Court of Appeal for Ontario
Date: 2019-01-07 Docket: C65012
Judges: Rouleau, van Rensburg and Zarnett JJ.A.
Between
Matthew Vatcher, Samantha Janetos Vatcher and Mary Janetos Plaintiffs (Respondents)
and
Dilruba Raihan Quazi, MD Khalequzzaman and Forest Hill Real Estate Inc. Defendants (Appellants)
Counsel
David Marcovitch, for the appellants
Terry Corsianos, for the respondents
Heard and released orally: January 7, 2019
On appeal from: the judgment of Justice Peter J. Cavanagh of the Superior Court of Justice, dated January 26, 2018.
Reasons for Decision
[1] This appeal concerns a house purchase. The appellants agreed to purchase the respondents' property. After the market declined and they were unable to sell their own home, they failed to complete the purchase. The respondents sued for damages, ultimately selling the house at a lower price. They were awarded summary judgment for $135,841.24 and $8,000 in costs.
[2] Three arguments are raised on appeal.
Procedural Fairness
[3] First, the appellants, who were self-represented throughout the proceedings in the Superior Court, argue that they were denied procedural fairness. In particular, they say that the motion judge ought to have adjourned the motion so that they could obtain the evidence of their broker in response to the motion, as well as legal counsel. They also assert that the scheduling of the motion did not take into consideration their personal circumstances and that they ought to have been given time to provide responding materials.
[4] We do not give effect to this ground of appeal. Although the appellants did not attend court on the date that the motion was scheduled, the scheduling judge made it clear in his endorsement that they could move for an adjournment.
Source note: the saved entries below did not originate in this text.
/-- Settles O7, a clause for each reason: BUSY, a second open, a number, an item, a payload too long. -/
theorem whatIsRefused : Obligations.WhatIsRefused := by
  refine ⟨?busy, ?alreadyOpen, ?encNum, ?dispense, ?numeric, ?status, ?item, ?payload⟩
  case busy => exact fun i _ h => exec_busy h i
  case alreadyOpen => exact fun s _ _ _ hb ho => exec_refused hb (by simp [refusalOf, ho])
  case encNum => exact fun s _ hb hv => exec_refused hb (refuseNum_eq_some hv)
  case dispense =>
    intro s v hb hv
    have hn : refuseNums [v] = some (.numberOutOfDomain v) := refuseNums_append (a := []) (by simp) hv
    exact exec_refused hb (by simp [refusalOf, hn])
  case numeric =>
    intro e he s good more v hb hg hv
    exact exec_refused hb (by rw [refusalOf_numericCommand he, refuseNums_append hg hv, firstRefusal_some])
  case status =>
    intro s good more v hb hg hv
    exact exec_refused hb (by simp [refusalOf, refuseNums_append hg hv])
  case item =>
    intro s k hb hk
    have hi := refuseItem_eq_some hk
    exact ⟨exec_refused hb hi, exec_refused hb (by simp [refusalOf, hi]),
      fun v => exec_refused hb (by simp [refusalOf, hi])⟩
  case payload =>
    intro i s c p hb hw hq hp
    exact exec_refused hb (by rw [refusalOf_of_wellFormed hw hq, refusePayload_eq_some hp])

end Sys2Proof.Machine
end

section
/-! The family 20_memory, the request frame in TXBUF (20_memory R63): its address map, read byte by byte. -/

namespace Sys2Proof.Machine

/-! ### Reading what was written -/

/-- A byte of the range written is the byte written there. -/
theorem Memory.read_writeRange_inside (m : Memory) (i : Nat) {v : List Byte} {k : Nat} {b : Byte}
    (h : v[k]? = some b) : Memory.read (Memory.writeRange m i v) (i + k) = b := by
  have hk : k < v.length := (List.getElem?_eq_some_iff.mp h).1
  have e := Memory.readRange_getElem? (Memory.writeRange m i v) i v.length k hk
  rw [Memory.readRange_writeRange, h] at e
  exact (Option.some.inj e).symm

/-- The first bytes of the range written are the first bytes written. -/
theorem Memory.readRange_writeRange_take (m : Memory) (i : Nat) {v : List Byte} {n : Nat} (h : n ≤ v.length) :
    Memory.readRange (Memory.writeRange m i v) i n = v.take n := by
  refine List.ext_getElem? fun k => ?_
  rcases Nat.lt_or_ge k n with hk | hk
  · obtain ⟨b, hb⟩ : ∃ b, v[k]? = some b := ⟨_, List.getElem?_eq_getElem (by omega)⟩
    rw [Memory.readRange_getElem? _ _ _ _ hk, List.getElem?_take_of_lt hk, hb, Memory.read_writeRange_inside m i hb]
  · rw [List.getElem?_eq_none (by simpa using hk), List.getElem?_eq_none (by simp; omega)]

/-! ### The request frame by offset (20_memory R63) -/

theorem reqFrame_payload {c : Byte} {p : List Byte} {i : Nat} {b : Byte} (h : p[i]? = some b) :
    (reqFrame c p)[4 + i]? = some b := by
  have hi : i < p.length := (List.getElem?_eq_some_iff.mp h).1
  simp [reqFrame, List.getElem?_append, Nat.add_comm 4 i, h]
  omega

theorem reqFrame_textEnd (c : Byte) (p : List Byte) : (reqFrame c p)[4 + p.length]? = some 0x03 := by
  simp [reqFrame, Nat.add_comm 4, Wire.textEnd]

/-- The last byte of a request frame is the checksum of those before it (40_frame_codec R126). -/
theorem reqFrame_checksum (c : Byte) (p : List Byte) :
    (reqFrame c p)[5 + p.length]? = some (checksum ((reqFrame c p).take (5 + p.length))) := by
  have hbody : (reqFrame c p).take (5 + p.length) =
      [Wire.requestStart, Wire.deviceAddress, Wire.textStart, c] ++ p ++ [Wire.textEnd] :=
    List.take_left' (by simp; omega)
  rw [hbody]
  simp [reqFrame, Nat.add_comm 5]
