-- ==== Sys2Proof/Certificates/Slice0/Obligations.lean ====
section
/-! DEFINITION. The statements for the provers. Each cites the rules of the spec it formalises; where one rests on a choice of the
model it names the log entry. -/

open Sys2Proof Sys2Proof.Machine

/-! ## The machine -/

/-- A step takes the command at the front of the queue, first in, first out. With no command waiting it is one millisecond: the clock,
the period timer and every running timer move, and nothing else does (the model's choice, log 2). -/
def Obligations.StepTakesTheFrontCommand : Prop :=
  (∀ (c : Instr) (rest : List Instr) (s : State), s.pending = c :: rest → step s = exec c (s.setPending rest)) ∧
  ∀ s : State, s.pending = [] → ∃ t, step s = .next t ∧ OnlyChanges [.clock, .lp, .ut, .pe, .afe, .lkc] s t ∧
    t.clockUs = s.clockUs + 1000 ∧
    t.lp = { s.lp with silence := match s.lp.silence with | .running left => .running (left - 1) | x => x } ∧
    t.ut = { s.ut with transferTimer := s.ut.transferTimer.map (· - 1) } ∧
    t.pe = { s.pe with stepTimer := s.pe.stepTimer.map (· - 1), settleTimer := s.pe.settleTimer.map (· - 1) } ∧
    t.afe = { s.afe with periodUs := s.afe.periodUs.map (· + 1000) } ∧
    t.lkc.queue = s.lkc.queue ∧ t.lkc.resetVent = s.lkc.resetVent ∧
    ∀ c : Fin 4, t.lkc.chambers[c] = { s.lkc.chambers[c] with timer := (s.lkc.chambers[c]).timer.map (· - 1) }

/-- What a reset leaves in each block (R20, R40, R63, R83, R104, R125, R144, R145, R168). The levels of the lines, the mode and the
slots' contents are the model's choice (log 6), and the halt style is deduced (log 20); this says nothing of them. -/
def Obligations.ResetStateHoldsTheResetValues : Prop :=
  let s := State.reset
  s.pending = [] ∧ s.clockUs = 0 ∧
  (∀ i : Fin 8, s.ut.records[i] = none) ∧ s.ut.idCounter = 1 ∧ s.ut.transferLine = false ∧ s.ut.transferTimer = none ∧
  (∀ k : Fin 16, (s.rs.slots[k]).inUse = 0) ∧ s.rs.scanning = true ∧ s.rs.live = defaultConfig ∧ s.rs.source = .defaults ∧
  s.pe.phase = .idle ∧ s.pe.step = none ∧ s.pe.setpoint = 0 ∧ s.pe.torqueL = 0 ∧ s.pe.torqueR = 0 ∧ s.pe.enable = false ∧
  s.pe.brake = true ∧ s.pe.cause = none ∧ s.pe.stepTimer = none ∧ s.pe.settleTimer = none ∧ s.pe.counters = [] ∧
  s.pe.dragRecords = 0 ∧ s.pe.dragSamples = 0 ∧ s.pe.dragSum = 0 ∧
  s.afe.revolution = 0 ∧ s.afe.slowSlot = 0 ∧ s.afe.leakSlot = 0 ∧ s.afe.openVib = none ∧ s.afe.periodUs = none ∧
  (∀ st, s.stream st = ⟨.idle, ⟨0, 0, 100⟩, none, 0, 0, 0, none⟩) ∧ s.cs.poolSize = 1536 ∧ s.cs.freeBlocks = 1536 ∧
  (∀ st, s.cs.cap st = 0) ∧ (∀ d : Fin 32, (s.cs.vibDescs[d]).state = .free) ∧
  (∀ d : Fin 8, (s.cs.slowDescs[d]).state = .free ∧ (s.cs.leakDescs[d]).state = .free) ∧
  s.oa.queue = [] ∧ s.oa.current = none ∧ s.oa.windows = [] ∧
  (∀ c, s.chamber c = ⟨.idle, none, none, none⟩) ∧ s.lkc.queue = [] ∧ (∀ c, s.fillLine c = false ∧ s.ventLine c = true) ∧
  s.cu.stack = [⟨1, 13, .full, 0, 0⟩] ∧ s.cu.rl = 13 ∧ s.cu.mask = 0 ∧ s.halt = .full ∧
  (∀ n, (s.cond n).severity = (conditionTable[n]).severity ∧ (s.cond n).vector = (conditionTable[n]).vector ∧
    (s.cond n).injected = false) ∧
  (s.cond 1).latch = true ∧ (s.cond 1).source = false ∧ (s.cond 1).lastActive = some 0 ∧
  (s.cond 13).source = false ∧ (s.cond 14).source = false ∧ (s.cond 15).source = false ∧
  s.lp.receiver = .hunt ∧ s.lp.head = none ∧ s.lp.second = none ∧ s.lp.badFrames = 0 ∧ s.lp.overruns = 0 ∧
  s.lp.silence = .disarmed ∧ s.reports = []

/-- POWER_ON and RESET_LINE reset every block, whatever the cell was doing; the slots keep their images and the field lines and the
mode stand (R20, R40, R63, R83, R104, R125, R144, R145, R168). The halt style after the reset is deduced (log 20). That lines, mode and
images stand over a reset (log 6), and the live values, range faults, pulse counter and step start before the first of their events
(log 16), are the model's choice. -/
def Obligations.PowerOnAndResetLineResetEveryBlock : Prop :=
  ∀ (s : State) (c : Instr), c = .powerOn ∨ c = .resetLine → ∃ t, exec c s = .next t ∧
    OnlyChanges [.clock, .lp, .ut, .rs, .pe, .afe, .cs, .oa, .lkc, .cu, .reports] s t ∧ t.clockUs = 0 ∧
    t.ut = .atReset ∧ t.afe = .atReset ∧ t.cs = .atReset ∧ t.oa = .atReset ∧ t.lkc = .atReset ∧ t.reports = [] ∧
    t.pe = { ProfileEngine.atReset with halt := if s.lines.estop then .hard else .soft } ∧
    t.rs.scanning = true ∧ t.rs.live = defaultConfig ∧ t.rs.source = .defaults ∧
    (∀ k : Fin 16, t.rs.slots[k] = { s.rs.slots[k] with inUse := 0 }) ∧
    t.cu.mode = s.cu.mode ∧ t.cu.mask = 0 ∧ t.cu.rl = (if s.lines.estop then 15 else 13) ∧
    t.cu.stack = (if s.lines.estop then [⟨0, 15, .full, 13, 0⟩] else []) ++ [⟨1, 13, .full, 0, 0⟩] ∧
    (∀ n, t.cond n =
      let latch := decide (n = 1) || (decide (n = 0) && s.lines.estop)
      ⟨(conditionTable[n]).severity, (conditionTable[n]).vector, lineAsserts s.lines n, latch, false,
        if latch || lineAsserts s.lines n then some 0 else none⟩) ∧
    t.lp.receiver = .hunt ∧ t.lp.head = none ∧ t.lp.second = none ∧ t.lp.badFrames = 0 ∧ t.lp.overruns = 0 ∧
    t.lp.silence = .disarmed ∧ t.lp.reply = none ∧ t.lp.restartDue = false ∧
    (∃ x, t.lp.sending = some (.notice ⟨.condition 1, x⟩)) ∧
    t.lp.notices.map Notice.key = if s.lines.estop then [.condition 0] else []

/-- STARTUP_SCAN_END settles the slots, puts the cell configuration in force, loads the condition settings, makes one taking check,
and gives the reset vent its end (R34, R125, R140, R144). The bytes of an interrupted slot are free values (log 7). -/
def Obligations.StartupScanEndPutsTheConfigurationInForce : Prop :=
  ∀ s : State, s.rs.scanning = true → ∃ t, exec .startupScanEnd s = .next t ∧
    OnlyChanges [.freeValues, .lp, .ut, .rs, .pe, .afe, .cs, .oa, .lkc, .cu, .reports] s t ∧
    t.rs.scanning = false ∧
    (∀ k : Fin 16, let x := s.rs.slots[k]; let y := t.rs.slots[k]
      if x.state = .writing ∨ x.state = .erasing ∨ x.state = .closing ∨ x.mark = true then
        y.state = .invalid ∧ y.reason = some .interrupted ∧ y.written = 0 ∧ y.digest = none ∧ y.mark = false ∧
        y.bytes = x.bytes ∧ y.inUse = x.inUse
      else y = x) ∧
    ((s.slot 0).state = .valid ∧ (s.slot 0).mark = false →
      t.rs.live = readConfig (s.slot 0).bytes ∧ t.rs.source = .slot0) ∧
    (¬((s.slot 0).state = .valid ∧ (s.slot 0).mark = false) → t.rs.live = defaultConfig ∧ t.rs.source = .defaults) ∧
    SettingsLoaded t.rs.live s t ∧ TakingCheckMade (scanFound t.rs.live s) t ∧
    (∀ stop, s.lkc.resetVent = .running stop → t.lkc.resetVent = .running (some t.rs.live.resetVent)) ∧
    (s.lkc.resetVent = .over → t.lkc.resetVent = .over)

/-! ## The host line -/

/-- The bytes of a command's frame, alone or after noise that holds no start byte, are received as one frame and have the effect of
the command's row (spec/10 section 10.2, R157, R158). That the row itself is the arrival of its frame is the model's choice (log 1). -/
def Obligations.ReceivedFrameIsItsCommand : Prop :=
  ∀ (c : Instr) (f : Frame) (noise : List Byte) (s : State), commandFrame c = some f → c.wf = true →
    startByte ∉ noise → s.lp.receiver = .hunt →
    ∃ t, exec (.frameReceived (noise ++ f.wire)) s = .next t ∧ exec c s = .next t

/-- A frame with a wrong check, one that states a body above 1,024 bytes, one of a kind from 40h on, and one broken by a gap are
each discarded and counted, and change nothing else; a gap in HUNT is no gap (R157, R158, R167). -/
def Obligations.BrokenFramesAreCountedAndDiscarded : Prop :=
  ∀ s : State,
    (∀ (f : Frame) (a b : Byte), s.lp.receiver = .hunt → f.body.length ≤ 1024 → [a, b] ≠ f.checkBytes →
      ∃ t, exec (.frameReceived (startByte :: (f.core ++ [a, b]))) s = .next t ∧ OnlyChanges [.lp] s t ∧
        t.lp = { (arbitrate s).lp with badFrames := count16 s.lp.badFrames }) ∧
    (∀ kind tag lo hi : Byte, s.lp.receiver = .hunt → 1024 < lo.toNat + 256 * hi.toNat →
      ∃ t, exec (.frameReceived [startByte, kind, tag, lo, hi]) s = .next t ∧ OnlyChanges [.lp] s t ∧
        t.lp = { (arbitrate s).lp with badFrames := count16 s.lp.badFrames }) ∧
    (∀ f : Frame, s.lp.receiver = .hunt → f.body.length ≤ 1024 → 0x40 ≤ f.kind.toNat →
      ∃ t, exec (.frameReceived f.wire) s = .next t ∧ OnlyChanges [.lp] s t ∧
        t.lp = { (arbitrate s).lp with badFrames := count16 s.lp.badFrames, silence := s.silenceAfterFrame }) ∧
    (s.lp.receiver ≠ .hunt →
      ∃ t, exec .frameGapTimeout s = .next t ∧ OnlyChanges [.lp] s t ∧
        t.lp = { (arbitrate s).lp with badFrames := count16 s.lp.badFrames, receiver := .hunt }) ∧
    (s.lp.receiver = .hunt → exec .frameGapTimeout s = .next (arbitrate s))

/-- A command frame that arrives while the head is taken waits in the second place, and is discarded and counted as an overrun while
both are taken (R159, R167). One that takes the head while the start-up scan runs is answered STARTING, unless it is STATUS or IDENTIFY
(R34, R160). Any frame that reaches the head is tested in the order of R160: a kind that names no command is UNKNOWN_KIND, a command
while the scan runs STARTING, and a body whose length is not one of spec/10 section 10.2 BAD_LENGTH. Nothing else changes but the line
silence timer. A command's row leaves a partial frame in the receiver as it stands (the model's choice, log 36). -/
def Obligations.CommandsWaitOverrunOrFindTheScanRunning : Prop :=
  (∀ (f : Frame) (s : State), s.lp.receiver = .hunt → s.lp.head = none → f.body.length ≤ 1024 → f.kind.toNat < 0x40 →
    ∃ t, exec (.frameReceived f.wire) s = .next t ∧
      ((∀ e ∈ commandBodies, e.1 ≠ f.kind) → OnlyAnswers f [0x10] s t) ∧
      ∀ e ∈ commandBodies, e.1 = f.kind → let served := s.rs.scanning = false ∨ f.kind = 0x01 ∨ f.kind = 0x02
        (¬served → OnlyAnswers f [0x20] s t) ∧
        (served → f.body.length < e.2.1 ∨ e.2.2 < f.body.length → OnlyAnswers f [0x11] s t)) ∧
  ∀ (c : Instr) (f : Frame) (s : State), commandFrame c = some f → c.wf = true → ∃ t, exec c s = .next t ∧
    (∀ held, s.lp.head = some held → OnlyChanges [.lp] s t ∧
      (s.lp.second = none →
        t.lp = { (arbitrate s).lp with second := some f, silence := s.silenceAfterFrame }) ∧
      (∀ g, s.lp.second = some g →
        t.lp = { (arbitrate s).lp with overruns := count16 s.lp.overruns, silence := s.silenceAfterFrame })) ∧
    (s.lp.head = none → s.rs.scanning = true → f.kind ≠ 0x01 → f.kind ≠ 0x02 → OnlyAnswers f [0x20] s t)
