-- ==== Sys2Proof/Laws/Frames.lean ====
section
/-! SUPPORT. The frame of each shared operation: the blocks it leaves as they were. Each is stated once and proved from the frames of
the operations it calls, so that no later proof opens an operation for what it does not touch. -/

namespace Sys2Proof.Machine

/-! ## Shared operations -/

@[simp] theorem State.raise_frame (key : NoticeKey) (content : NoticeContent) (s : State) :
    (s.raise key content).pending = s.pending ∧ (s.raise key content).clockUs = s.clockUs ∧
    (s.raise key content).freeCount = s.freeCount ∧ (s.raise key content).lines = s.lines ∧ (s.raise key content).ut = s.ut ∧
    (s.raise key content).rs = s.rs ∧ (s.raise key content).pe = s.pe ∧ (s.raise key content).afe = s.afe ∧
    (s.raise key content).cs = s.cs ∧ (s.raise key content).oa = s.oa ∧ (s.raise key content).lkc = s.lkc ∧
    (s.raise key content).cu = s.cu ∧ (s.raise key content).reports = s.reports := by simp [State.raise]

@[simp] theorem arbitrate_frame (s : State) :
    (arbitrate s).pending = s.pending ∧ (arbitrate s).clockUs = s.clockUs ∧ (arbitrate s).freeCount = s.freeCount ∧
    (arbitrate s).lines = s.lines ∧ (arbitrate s).ut = s.ut ∧ (arbitrate s).rs = s.rs ∧ (arbitrate s).pe = s.pe ∧
    (arbitrate s).afe = s.afe ∧ (arbitrate s).cs = s.cs ∧ (arbitrate s).oa = s.oa ∧ (arbitrate s).lkc = s.lkc ∧
    (arbitrate s).cu = s.cu ∧ (arbitrate s).reports = s.reports := by
  unfold arbitrate
  split <;> simp

@[simp] theorem State.mapUnit_frame (i : Fin 8) (f : UnitRecord → UnitRecord) (s : State) :
    (s.mapUnit i f).pending = s.pending ∧ (s.mapUnit i f).clockUs = s.clockUs ∧ (s.mapUnit i f).freeCount = s.freeCount ∧
    (s.mapUnit i f).lines = s.lines ∧ (s.mapUnit i f).lp = s.lp ∧ (s.mapUnit i f).rs = s.rs ∧ (s.mapUnit i f).pe = s.pe ∧
    (s.mapUnit i f).afe = s.afe ∧ (s.mapUnit i f).cs = s.cs ∧ (s.mapUnit i f).oa = s.oa ∧ (s.mapUnit i f).lkc = s.lkc ∧
    (s.mapUnit i f).cu = s.cu ∧ (s.mapUnit i f).reports = s.reports := by simp [State.mapUnit]

@[simp] theorem State.unitNotice_frame (i : Fin 8) (s : State) :
    (s.unitNotice i).pending = s.pending ∧ (s.unitNotice i).clockUs = s.clockUs ∧ (s.unitNotice i).freeCount = s.freeCount ∧
    (s.unitNotice i).lines = s.lines ∧ (s.unitNotice i).ut = s.ut ∧ (s.unitNotice i).rs = s.rs ∧ (s.unitNotice i).pe = s.pe ∧
    (s.unitNotice i).afe = s.afe ∧ (s.unitNotice i).cs = s.cs ∧ (s.unitNotice i).oa = s.oa ∧ (s.unitNotice i).lkc = s.lkc ∧
    (s.unitNotice i).cu = s.cu ∧ (s.unitNotice i).reports = s.reports := by
  unfold State.unitNotice
  split <;> simp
The appellants were aware of the requirements and deadlines for submission of responding materials. They did not respond to a letter from opposing counsel setting out a proposed schedule. On the day of the hearing of the motion, the motion judge made every effort to assist the appellants who had not filed any materials in response to the motion. Although they did not request an adjournment, the motion judge explored with them the option of retaining counsel and whether they had a defence to the respondents' claim. Although the appellants referred to the broker having given certain assurances, there was no indication, even after probing by the motion judge, that the broker could offer evidence to assist in the defence of the motion or that the appellants were seeking an adjournment to put forward evidence. Indeed, it was only after the motion judge read out his reasons granting the motion that the appellants requested an adjournment and suggested that they wanted the opportunity to bring the broker to court. The refusal at that stage to grant an adjournment was a proper exercise of the motion judge's discretion and there was no unfairness in how the motion proceeded.
Interpretation of the Agreement
[5] The appellants' second argument is that the motion judge erred in rejecting their interpretation of the agreement. According to the respondents' affidavit, the appellants' offer to purchase contained conditions that they did not accept and struck out. Instead, their agent inserted a handwritten notation "buyer to provide additional deposit of $10,000 as soon as buyer sells property located at Kennedy/Eglinton – 131 Treverton and after deal is closed we will provide the money." The respondents' evidence was that this term was inserted for their benefit as they were dissatisfied with the amount of the deposit.
[6] The motion judge concluded that the inserted words did not make the agreement conditional. The words only addressed the deposit. There is no reason to interfere with the motion judge's interpretation of the agreement which was reasonable and entirely consistent with the evidence. Again, the explanation for the failure to close the transaction at the time was that the market had declined and the appellants were unable to get a mortgage. The appellants offered to negotiate a lower purchase price, but did not take the position that the agreement was conditional.
Mitigation of Damages
[7] Finally, the appellants assert that the motion judge erred in his conclusion that the respondents had mitigated their damages when they sold the property for $610,000 in October 2017, three months after the scheduled closing with the appellants and for $120,000 less than the amount the appellants had agreed to pay. We disagree. The respondents delivered a supplementary affidavit that referred to the downturn in the market and the sale they were able to conclude. This evidence, which was unchallenged at the motion, was sufficient to support their claim for damages and adequately demonstrated their efforts to mitigate.
Decision
[8] For these reasons, the appeal is dismissed. Costs to the respondents fixed at $7,500 inclusive of HST and disbursements.
"Paul Rouleau J.A." "K. van Rensburg J.A." "B. Zarnett J.A."